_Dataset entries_
*** Begin section ***
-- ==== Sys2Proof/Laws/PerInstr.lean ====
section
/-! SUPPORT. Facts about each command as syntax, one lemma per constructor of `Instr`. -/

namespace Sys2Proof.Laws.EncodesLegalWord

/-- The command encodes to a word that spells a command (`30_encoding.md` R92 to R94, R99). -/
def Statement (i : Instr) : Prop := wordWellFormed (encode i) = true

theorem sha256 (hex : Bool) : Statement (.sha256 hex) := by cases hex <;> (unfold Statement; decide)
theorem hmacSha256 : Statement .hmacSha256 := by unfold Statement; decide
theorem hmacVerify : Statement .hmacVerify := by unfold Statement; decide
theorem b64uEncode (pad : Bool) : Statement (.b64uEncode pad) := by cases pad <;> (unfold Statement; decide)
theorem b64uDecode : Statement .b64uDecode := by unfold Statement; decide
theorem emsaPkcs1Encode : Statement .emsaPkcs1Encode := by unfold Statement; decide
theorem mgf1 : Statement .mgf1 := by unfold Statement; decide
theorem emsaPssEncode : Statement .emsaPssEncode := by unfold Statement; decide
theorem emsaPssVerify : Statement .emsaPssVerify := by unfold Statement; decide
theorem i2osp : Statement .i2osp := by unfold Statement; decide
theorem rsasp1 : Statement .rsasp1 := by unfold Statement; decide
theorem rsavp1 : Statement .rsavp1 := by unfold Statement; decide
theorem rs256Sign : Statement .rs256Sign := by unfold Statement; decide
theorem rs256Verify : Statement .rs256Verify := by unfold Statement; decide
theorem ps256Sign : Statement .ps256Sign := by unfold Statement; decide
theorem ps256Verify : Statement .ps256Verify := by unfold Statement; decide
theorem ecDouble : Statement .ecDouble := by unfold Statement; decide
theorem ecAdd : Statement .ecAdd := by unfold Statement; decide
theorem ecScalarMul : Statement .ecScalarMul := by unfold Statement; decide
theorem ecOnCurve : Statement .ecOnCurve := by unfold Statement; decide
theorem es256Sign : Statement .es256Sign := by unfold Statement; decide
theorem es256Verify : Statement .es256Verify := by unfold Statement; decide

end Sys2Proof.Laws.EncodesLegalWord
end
*** End section ***
_EXERCISE REQUIREMENTS_
Would you retype exactly the lines above, from the line with "theorem rs256Sign : Statement" to the line with "theorem es256Sign : Statement", with both end lines kept and nothing more?

_FINAL ANSWER_
theorem rs256Sign : Statement .rs256Sign := by unfold Statement; decide
theorem rs256Verify : Statement .rs256Verify := by unfold Statement; decide
theorem ps256Sign : Statement .ps256Sign := by unfold Statement; decide
theorem ps256Verify : Statement .ps256Verify := by unfold Statement; decide
theorem ecDouble : Statement .ecDouble := by unfold Statement; decide
theorem ecAdd : Statement .ecAdd := by unfold Statement; decide
theorem ecScalarMul : Statement .ecScalarMul := by unfold Statement; decide
theorem ecOnCurve : Statement .ecOnCurve := by unfold Statement; decide
theorem es256Sign : Statement .es256Sign := by unfold Statement; decide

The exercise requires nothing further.